▶ TASK INSTRUCTIONS
Return every entry below exactly as written.
RECORDS FOR THE EXERCISE START
-- ==== Sys2Proof/Machine/Admit.lean ====
section
/-! DEFINITION. Admission: gate windows, budgets, frames, custody horizons, deferral and refusal (chapter Admission,
custody and the rinse, R158 to R180), and the lines, records and frames that admission makes final (R166, R253, R255,
R259, R281, R300). -/

namespace Sys2Proof.Machine

/-! ### Listeners (R103) -/

/-- A listener that the power state leaves out of the plans being opened (R343). -/
def Dev.trimmedPlan (d : Dev) (l : Nat) : Bool := d.pw.trimPlan && d.masked l

/-- The same for a backbone port. -/
def Dev.portTrimmed (d : Dev) (p : Nat) : Bool := d.pw.trimPlan && bit (d.pw.masks.getD 6 0) (16 + p)

/-- Mode of a serial channel and of a backbone port (R266, R233). -/
def Dev.serMode (d : Dev) (n : Nat) : Nat := d.get (0x3000 + n) 0x01
def Dev.portMode (d : Dev) (p : Nat) : Nat := d.get (0x3200 + p) 0x01

/-- Data rate of a port in bit/ns (R232). -/
def Dev.portRate (d : Dev) (p : Nat) : Nat := if d.portMode p = 3 then 1 else 10

/-- Ports of BB0 to BB3 that carry a backbone group; none while the group is disabled (R159, R232, R250). -/
def Dev.groupPorts (d : Dev) (g : Nat) : List Nat :=
  let r := d.row .txgroup g
  if word r 0 = 0 then []
  else (List.range 4).filter (fun p => bit (word r 1) p && d.portMode p ≠ 0 && !d.portTrimmed p
    && bits d.loops.ports (3 * p + 2) (3 * p) ≠ 4)

/-- FORMAT of a group: 0 standard, 1 twin, 2 tunnel (R250). -/
def Dev.groupFormat (d : Dev) (g : Nat) : Nat := fieldOf (d.row .txgroup g) 1 15 14

/-- A group has GMAC set (R250). -/
def Dev.groupGmac (d : Dev) (g : Nat) : Bool := flagOf (d.row .txgroup g) 1 13

/-- Whether a group's format has a record for an item. -/
def groupCarries (format : Nat) (it : Item) : Bool := if format = 2 then it.form == .run else it.form == .sentence

/-! ### Gate windows and their budgets (R161 to R164) -/

/-- A gate window. -/
structure Gate where
  entry : Nat
  cmask : Nat
  openAt : Nat
  close : Nat
  deriving DecidableEq, Repr

/-- The mode that a leg has: a pending change governs from its target leg on (R201, R202). -/
def Dev.modeOf (d : Dev) (leg : Nat) : Nat :=
  match d.team.change with | some c => if c.target ≤ leg then c.mode else d.mode | none => d.mode

/-- A row as the plan of a leg sees it: a pending commit's gate and custody rows govern the plan of its target leg from
the instant it opens (R119, R163). -/
def Dev.planRow (d : Dev) (t : Tbl) (n leg : Nat) : List Word32 :=
  match SMap.get (fun _ => emptyRow) d.overlays (overlayKey (d.modeOf leg) t n) with
  | [] =>
    if d.commit = some leg then
      match d.staged.reverse.find? (fun s => s.tbl = t ∧ s.row = n) with
      | some s => if s.empty then [] else s.words
      | none => d.row t n
    else d.row t n
  | ws => ws

/-- The index of a leg within its pitch. -/
def Dev.legIndex (d : Dev) (leg : Nat) : Nat := leg % 2 ^ 24 / d.legPu

/-- Insert a window in order of OPEN. -/
def insertGate (g : Gate) : List Gate → List Gate
  | [] => [g]
  | h :: t => if g.openAt ≤ h.openAt then g :: h :: t else h :: insertGate g t

/-- The gate entries of a port that may hold a window. -/
def Dev.gateEntries (d : Dev) (p leg : Nat) : List Nat :=
  let rows := ((d.rowsOf .gate).map Prod.fst ++ (d.staged.filter (fun s => s.tbl = .gate)).map (fun s => s.row)
      ++ (d.overlayOf .gate (d.modeOf leg)).map Prod.fst).filter (fun n => n / 256 = p)
  (List.range 256).filter (fun e => rows.contains (256 * p + e))

/-- The windows of a port that are present in a leg, in order of OPEN (R161). -/
def Dev.gates (d : Dev) (p leg : Nat) : List Gate :=
  (d.gateEntries p leg).foldl (fun gs e =>
    let r := d.planRow .gate (256 * p + e) leg
    if flagOf r 0 31 ∧ d.legIndex leg &&& fieldOf r 1 9 0 = fieldOf r 1 25 16 then
      insertGate ⟨e, fieldOf r 0 7 0, fieldOf r 2 23 0, fieldOf r 3 23 0⟩ gs
    else gs) []

/-- The unscheduled reserve (R165). -/
def Dev.reserve (d : Dev) : Nat := d.get 0x2500 0x01

/-- The first window of a leg that carries class 7 on a port. -/
def Dev.firstSeven (d : Dev) (p leg : Nat) : Option Nat := ((d.gates p leg).find? (fun g => bit g.cmask 7)).map (·.entry)

/-- B of a window in a leg, in wire bytes (R164): times are phases at T_min, A is 5,000 ns. -/
def Dev.budget (d : Dev) (p leg : Nat) (g : Gate) : Nat :=
  let tm := d.get 0x2100 0x04 * 5
  let u := if d.firstSeven p leg = some g.entry then d.reserve else 0
  (g.close * tm - max (g.openAt * tm) (5000 * 2 ^ 24)) * d.portRate p / (8 * 2 ^ 24) - u

/-! ### Frames (R166) -/

/-- V of a class on a port: 4 when the port inserts a tag (R237). -/
def Dev.tagBytes (d : Dev) (p cls : Nat) : Nat := if bit (d.get (0x3200 + p) 0x06) (8 + cls) then 4 else 0

/-- H of a group's format (R166). -/
def Dev.headerBytes (d : Dev) (g : Nat) : Nat :=
  match d.groupFormat g with
  | 0 => 6
  | 1 => if d.groupGmac g then 60 else 32
  | _ => 16

/-- Wire bytes of a frame whose records sum to S (R166). -/
def Dev.wireBytes (d : Dev) (p cls g size : Nat) : Nat := max 84 (66 + d.tagBytes p cls + d.headerBytes g + size)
RECORDS FOR THE EXERCISE END
▶ EXERCISE OUTPUT
-- ==== Sys2Proof/Machine/Admit.lean ====
section
/-! DEFINITION. Admission: gate windows, budgets, frames, custody horizons, deferral and refusal (chapter Admission,
custody and the rinse, R158 to R180), and the lines, records and frames that admission makes final (R166, R253, R255,
R259, R281, R300). -/

namespace Sys2Proof.Machine

/-! ### Listeners (R103) -/

/-- A listener that the power state leaves out of the plans being opened (R343). -/
def Dev.trimmedPlan (d : Dev) (l : Nat) : Bool := d.pw.trimPlan && d.masked l

/-- The same for a backbone port. -/
def Dev.portTrimmed (d : Dev) (p : Nat) : Bool := d.pw.trimPlan && bit (d.pw.masks.getD 6 0) (16 + p)

/-- Mode of a serial channel and of a backbone port (R266, R233). -/
def Dev.serMode (d : Dev) (n : Nat) : Nat := d.get (0x3000 + n) 0x01
def Dev.portMode (d : Dev) (p : Nat) : Nat := d.get (0x3200 + p) 0x01

/-- Data rate of a port in bit/ns (R232). -/
def Dev.portRate (d : Dev) (p : Nat) : Nat := if d.portMode p = 3 then 1 else 10

/-- Ports of BB0 to BB3 that carry a backbone group; none while the group is disabled (R159, R232, R250). -/
def Dev.groupPorts (d : Dev) (g : Nat) : List Nat :=
  let r := d.row .txgroup g
  if word r 0 = 0 then []
  else (List.range 4).filter (fun p => bit (word r 1) p && d.portMode p ≠ 0 && !d.portTrimmed p
    && bits d.loops.ports (3 * p + 2) (3 * p) ≠ 4)

/-- FORMAT of a group: 0 standard, 1 twin, 2 tunnel (R250). -/
def Dev.groupFormat (d : Dev) (g : Nat) : Nat := fieldOf (d.row .txgroup g) 1 15 14

/-- A group has GMAC set (R250). -/
def Dev.groupGmac (d : Dev) (g : Nat) : Bool := flagOf (d.row .txgroup g) 1 13

/-- Whether a group's format has a record for an item. -/
def groupCarries (format : Nat) (it : Item) : Bool := if format = 2 then it.form == .run else it.form == .sentence

/-! ### Gate windows and their budgets (R161 to R164) -/

/-- A gate window. -/
structure Gate where
  entry : Nat
  cmask : Nat
  openAt : Nat
  close : Nat
  deriving DecidableEq, Repr

/-- The mode that a leg has: a pending change governs from its target leg on (R201, R202). -/
def Dev.modeOf (d : Dev) (leg : Nat) : Nat :=
  match d.team.change with | some c => if c.target ≤ leg then c.mode else d.mode | none => d.mode

/-- A row as the plan of a leg sees it: a pending commit's gate and custody rows govern the plan of its target leg from
the instant it opens (R119, R163). -/
def Dev.planRow (d : Dev) (t : Tbl) (n leg : Nat) : List Word32 :=
  match SMap.get (fun _ => emptyRow) d.overlays (overlayKey (d.modeOf leg) t n) with
  | [] =>
    if d.commit = some leg then
      match d.staged.reverse.find? (fun s => s.tbl = t ∧ s.row = n) with
      | some s => if s.empty then [] else s.words
      | none => d.row t n
    else d.row t n
  | ws => ws

/-- The index of a leg within its pitch. -/
def Dev.legIndex (d : Dev) (leg : Nat) : Nat := leg % 2 ^ 24 / d.legPu

/-- Insert a window in order of OPEN. -/
def insertGate (g : Gate) : List Gate → List Gate
  | [] => [g]
  | h :: t => if g.openAt ≤ h.openAt then g :: h :: t else h :: insertGate g t

/-- The gate entries of a port that may hold a window. -/
def Dev.gateEntries (d : Dev) (p leg : Nat) : List Nat :=
  let rows := ((d.rowsOf .gate).map Prod.fst ++ (d.staged.filter (fun s => s.tbl = .gate)).map (fun s => s.row)
      ++ (d.overlayOf .gate (d.modeOf leg)).map Prod.fst).filter (fun n => n / 256 = p)
  (List.range 256).filter (fun e => rows.contains (256 * p + e))

/-- The windows of a port that are present in a leg, in order of OPEN (R161). -/
def Dev.gates (d : Dev) (p leg : Nat) : List Gate :=
  (d.gateEntries p leg).foldl (fun gs e =>
    let r := d.planRow .gate (256 * p + e) leg
    if flagOf r 0 31 ∧ d.legIndex leg &&& fieldOf r 1 9 0 = fieldOf r 1 25 16 then
      insertGate ⟨e, fieldOf r 0 7 0, fieldOf r 2 23 0, fieldOf r 3 23 0⟩ gs
    else gs) []

/-- The unscheduled reserve (R165). -/
def Dev.reserve (d : Dev) : Nat := d.get 0x2500 0x01

/-- The first window of a leg that carries class 7 on a port. -/
def Dev.firstSeven (d : Dev) (p leg : Nat) : Option Nat := ((d.gates p leg).find? (fun g => bit g.cmask 7)).map (·.entry)

/-- B of a window in a leg, in wire bytes (R164): times are phases at T_min, A is 5,000 ns. -/
def Dev.budget (d : Dev) (p leg : Nat) (g : Gate) : Nat :=
  let tm := d.get 0x2100 0x04 * 5
  let u := if d.firstSeven p leg = some g.entry then d.reserve else 0
  (g.close * tm - max (g.openAt * tm) (5000 * 2 ^ 24)) * d.portRate p / (8 * 2 ^ 24) - u

/-! ### Frames (R166) -/

/-- V of a class on a port: 4 when the port inserts a tag (R237). -/
def Dev.tagBytes (d : Dev) (p cls : Nat) : Nat := if bit (d.get (0x3200 + p) 0x06) (8 + cls) then 4 else 0

/-- H of a group's format (R166). -/
def Dev.headerBytes (d : Dev) (g : Nat) : Nat :=
  match d.groupFormat g with
  | 0 => 6
  | 1 => if d.groupGmac g then 60 else 32
  | _ => 16

/-- Wire bytes of a frame whose records sum to S (R166). -/
def Dev.wireBytes (d : Dev) (p cls g size : Nat) : Nat := max 84 (66 + d.tagBytes p cls + d.headerBytes g + size)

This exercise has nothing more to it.